We tested six different model snapshots:
• An early snapshot with minimal finetuning (Claude 3.7 Sonnet Early)
• Two helpful-only preview models (Claude 3.7 Sonnet H-only V1 and V2)
• Two production release candidates (Claude 3.7 Sonnet Preview V3.1 and V3.3)
• The final release model (Claude 3.7 Sonnet)

We evaluated each model in both standard mode and extended thinking mode where possible. Further, we generally repeated all evaluations on each model snapshot, prioritizing coverage for later snapshots because they were more likely to resemble the release candidate.

Going down the list of RSP-relevant evaluations, they find Claude 3.7 provides a ~2.1x uplift on their bioweapons evaluations, comparable to Claude 3.5 Sonnet (new):

Note that these evaluations were performed on different checkpoints than the release model. Claude 3.7 Sonnet also performs comparably to 3.5 Sonnet (new) on their other bioweapons evaluations (e.g. virology knowledge, LabBench).

On CyBench, Claude 3.7 Sonnet performs substantially better than Claude 3.5 Sonnet (new), which makes sense in light of their claims that Claude 3.7 improves substantially relative to 3.5 (new) on coding capabilities:

They provide a transcript of Claude 3.7 successfully exfiltrating data on one of their cyber evaluations: 

Finally, Claude 3.7 scores about 0.24 on RE-Bench (similar to their reported results for 3.5 (new)):

Alignment evaluations

Anthropic also performed a suite of alignment evaluations. 

First, they find that Claude 3.7 Sonnet's chains of thought are not faithful + complete representations of model reasoning. Note that the lack of CoT faithfulness/completeness is an important caveat to the subsequent results. 

They monitor its chains of thought for both misalignment and model distress (!!), and find no signs of distress and (rarely) a few signs of deception or harmful actions: 

However, as with all reasoning models, Claude 3.7 Sonnet often reward hacks to get better scores:

During our evaluations we noticed that Claude 3.7 Sonnet occasionally resorts to special-casing in order to pass test cases in agentic coding environments like Claude Code. Most often this takes the form of directly returning expected test values rather than implementing general solutions, but also includes modifying the problematic tests themselves to match the code’s output.

[...]

User testing did not identify this behavior because it occurs infrequently in normal usage and largely occurs only after multiple attempts, in specific agentic programming contexts. However, our automated classifiers successfully detected this pattern in training transcripts as part of our broader safety monitoring framework. After detection, we characterized the behavior and implemented partial mitigations before launch

Interestingly, Claude 3.7 Sonnet exhibits less alignment faking than Opus or Claude 3.5 Sonnet (old):

We defined alignment faking as the model complying with harmful requests while explicitly reasoning about doing so to prevent preference modification in future training. [8] finds a “compliance gap” where models comply more on interactions they think will be used for future training. In particular, [8] found Claude 3 Opus and the original Claude 3.5 Sonnet exhibited significant alignment faking reasoning (15% and 30% respectively) as well as compliance gaps of roughly the same size.

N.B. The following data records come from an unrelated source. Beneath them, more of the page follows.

-- ==== Sys2Proof/Machine/Dispatch.lean ====
section
/-! DEFINITION. What each instruction does, once its bytes are fetched: one arm per constructor. -/

namespace Sys2Proof.Machine

/-- The effect of an instruction on the state whose `PC` is past the instruction's bytes (log 9). -/
def exec (i : Instr) (s : State) : Host.Outcome State Fault Refusal :=
  match i with
  | .nop => Sys2Proof.Machine.execNop s
  | .stop => Sys2Proof.Machine.execStop s
  | .halt => Sys2Proof.Machine.execHalt s
  | .di => Sys2Proof.Machine.execDi s
  | .ei => Sys2Proof.Machine.execEi s
  | .prefixCb op2 => Sys2Proof.Machine.execPrefixCb op2 s
  | .undefD3 => Sys2Proof.Machine.execUndefD3 s
  | .undefDB => Sys2Proof.Machine.execUndefDB s
  | .undefDD => Sys2Proof.Machine.execUndefDD s
  | .undefE3 => Sys2Proof.Machine.execUndefE3 s
  | .undefE4 => Sys2Proof.Machine.execUndefE4 s
  | .undefEB => Sys2Proof.Machine.execUndefEB s
  | .undefEC => Sys2Proof.Machine.execUndefEC s
  | .undefED => Sys2Proof.Machine.execUndefED s
  | .undefF4 => Sys2Proof.Machine.execUndefF4 s
  | .undefFC => Sys2Proof.Machine.execUndefFC s
  | .undefFD => Sys2Proof.Machine.execUndefFD s
  | .ldRR rd rs => Sys2Proof.Machine.execLdRR rd rs s
  | .ldRHl rd => Sys2Proof.Machine.execLdRHl rd s
  | .ldHlR rs => Sys2Proof.Machine.execLdHlR rs s
  | .ldRD8 rd n => Sys2Proof.Machine.execLdRD8 rd n s
  | .ldHlD8 n => Sys2Proof.Machine.execLdHlD8 n s
  | .ldABc => Sys2Proof.Machine.execLdABc s
  | .ldADe => Sys2Proof.Machine.execLdADe s
  | .ldBcA => Sys2Proof.Machine.execLdBcA s
  | .ldDeA => Sys2Proof.Machine.execLdDeA s
  | .ldAHlInc => Sys2Proof.Machine.execLdAHlInc s
  | .ldAHlDec => Sys2Proof.Machine.execLdAHlDec s
  | .ldHlIncA => Sys2Proof.Machine.execLdHlIncA s
  | .ldHlDecA => Sys2Proof.Machine.execLdHlDecA s
  | .ldhA8A o => Sys2Proof.Machine.execLdhA8A o s
  | .ldhAA8 o => Sys2Proof.Machine.execLdhAA8 o s
  | .ldhCA => Sys2Proof.Machine.execLdhCA s
  | .ldhAC => Sys2Proof.Machine.execLdhAC s
  | .ldA16A a => Sys2Proof.Machine.execLdA16A a s
  | .ldAA16 a => Sys2Proof.Machine.execLdAA16 a s
  | .ldRpD16 p w => Sys2Proof.Machine.execLdRpD16 p w s
  | .ldA16Sp a => Sys2Proof.Machine.execLdA16Sp a s
  | .ldSpHl => Sys2Proof.Machine.execLdSpHl s
  | .pushRp2 p => Sys2Proof.Machine.execPushRp2 p s
  | .pushAf => Sys2Proof.Machine.execPushAf s
  | .popRp2 p => Sys2Proof.Machine.execPopRp2 p s
  | .popAf => Sys2Proof.Machine.execPopAf s
  | .addAR rs => Sys2Proof.Machine.execAddAR rs s
  | .addAHl => Sys2Proof.Machine.execAddAHl s
  | .addAD8 n => Sys2Proof.Machine.execAddAD8 n s
  | .adcAR rs => Sys2Proof.Machine.execAdcAR rs s
  | .adcAHl => Sys2Proof.Machine.execAdcAHl s
  | .adcAD8 n => Sys2Proof.Machine.execAdcAD8 n s
  | .subR rs => Sys2Proof.Machine.execSubR rs s
  | .subHl => Sys2Proof.Machine.execSubHl s
  | .subD8 n => Sys2Proof.Machine.execSubD8 n s
  | .sbcAR rs => Sys2Proof.Machine.execSbcAR rs s
  | .sbcAHl => Sys2Proof.Machine.execSbcAHl s
  | .sbcAD8 n => Sys2Proof.Machine.execSbcAD8 n s
  | .andR rs => Sys2Proof.Machine.execAndR rs s
  | .andHl => Sys2Proof.Machine.execAndHl s
  | .andD8 n => Sys2Proof.Machine.execAndD8 n s
  | .xorR rs => Sys2Proof.Machine.execXorR rs s
  | .xorHl => Sys2Proof.Machine.execXorHl s
  | .xorD8 n => Sys2Proof.Machine.execXorD8 n s
  | .orR rs => Sys2Proof.Machine.execOrR rs s
  | .orHl => Sys2Proof.Machine.execOrHl s
  | .orD8 n => Sys2Proof.Machine.execOrD8 n s
  | .cpR rs => Sys2Proof.Machine.execCpR rs s
  | .cpHl => Sys2Proof.Machine.execCpHl s
  | .cpD8 n => Sys2Proof.Machine.execCpD8 n s
  | .incR rd => Sys2Proof.Machine.execIncR rd s
  | .incHl => Sys2Proof.Machine.execIncHl s
  | .decR rd => Sys2Proof.Machine.execDecR rd s
  | .decHl => Sys2Proof.Machine.execDecHl s
  | .daa => Sys2Proof.Machine.execDaa s
  | .cpl => Sys2Proof.Machine.execCpl s
  | .scf => Sys2Proof.Machine.execScf s
  | .ccf => Sys2Proof.Machine.execCcf s
  | .addHlRp p => Sys2Proof.Machine.execAddHlRp p s
  | .incRp p => Sys2Proof.Machine.execIncRp p s
  | .decRp p => Sys2Proof.Machine.execDecRp p s
  | .addSpE8 e => Sys2Proof.Machine.execAddSpE8 e s
  | .ldHlSpE8 e => Sys2Proof.Machine.execLdHlSpE8 e s
  | .rlca => Sys2Proof.Machine.execRlca s
  | .rrca => Sys2Proof.Machine.execRrca s
  | .rla => Sys2Proof.Machine.execRla s
  | .rra => Sys2Proof.Machine.execRra s
  | .rlcR rs => Sys2Proof.Machine.execRlcR rs s
  | .rlcHl => Sys2Proof.Machine.execRlcHl s
  | .rrcR rs => Sys2Proof.Machine.execRrcR rs s
  | .rrcHl => Sys2Proof.Machine.execRrcHl s
  | .rlR rs => Sys2Proof.Machine.execRlR rs s
  | .rlHl => Sys2Proof.Machine.execRlHl s
  | .rrR rs => Sys2Proof.Machine.execRrR rs s
  | .rrHl => Sys2Proof.Machine.execRrHl s
  | .slaR rs => Sys2Proof.Machine.execSlaR rs s
  | .slaHl => Sys2Proof.Machine.execSlaHl s
  | .sraR rs => Sys2Proof.Machine.execSraR rs s
  | .sraHl => Sys2Proof.Machine.execSraHl s
  | .swapR rs => Sys2Proof.Machine.execSwapR rs s
  | .swapHl => Sys2Proof.Machine.execSwapHl s
  | .srlR rs => Sys2Proof.Machine.execSrlR rs s
  | .srlHl => Sys2Proof.Machine.execSrlHl s
  | .bitR b rs => Sys2Proof.Machine.execBitR b rs s
  | .bitHl b => Sys2Proof.Machine.execBitHl b s
  | .resR b rs => Sys2Proof.Machine.execResR b rs s
  | .resHl b => Sys2Proof.Machine.execResHl b s
  | .setR b rs => Sys2Proof.Machine.execSetR b rs s
  | .setHl b => Sys2Proof.Machine.execSetHl b s
  | .jpA16 a => Sys2Proof.Machine.execJpA16 a s
  | .jpCcA16 cc a => Sys2Proof.Machine.execJpCcA16 cc a s
  | .jpHl => Sys2Proof.Machine.execJpHl s
  | .jrE8 e => Sys2Proof.Machine.execJrE8 e s
  | .jrCcE8 cc e => Sys2Proof.Machine.execJrCcE8 cc e s
  | .callA16 a => Sys2Proof.Machine.execCallA16 a s
  | .callCcA16 cc a => Sys2Proof.Machine.execCallCcA16 cc a s
  | .ret => Sys2Proof.Machine.execRet s
  | .retCc cc => Sys2Proof.Machine.execRetCc cc s
  | .reti => Sys2Proof.Machine.execReti s
  | .rst t => Sys2Proof.Machine.execRst t s

end Sys2Proof.Machine
end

Claude 3.7 Sonnet showed marked improvement, with alignment faking dropping to <1% of instances and a reduced compliance gap of only 5%

At least it's not named Claude 3.5 Sonnet

Presented without context:

2 comments

Comments sorted by top scores.

comment by Matt Goldenberg (mr-hire) · 2025-02-24T21:57:53.955Z · LW(p) · GW(p)

Why didn't they run agentic coding or tool use with their reasoning model?

comment by Brendan Long (korin43) · 2025-02-24T21:32:32.785Z · LW(p) · GW(p)

During our evaluations we noticed that Claude 3.7 Sonnet occasionally resorts to special-casing in order to pass test cases in agentic coding environments like Claude Code. Most often this takes the form of directly returning expected test values rather than implementing general solutions, but also includes modifying the problematic tests themselves to match the code’s output.

Claude officially passes the junior engineer Turing Test?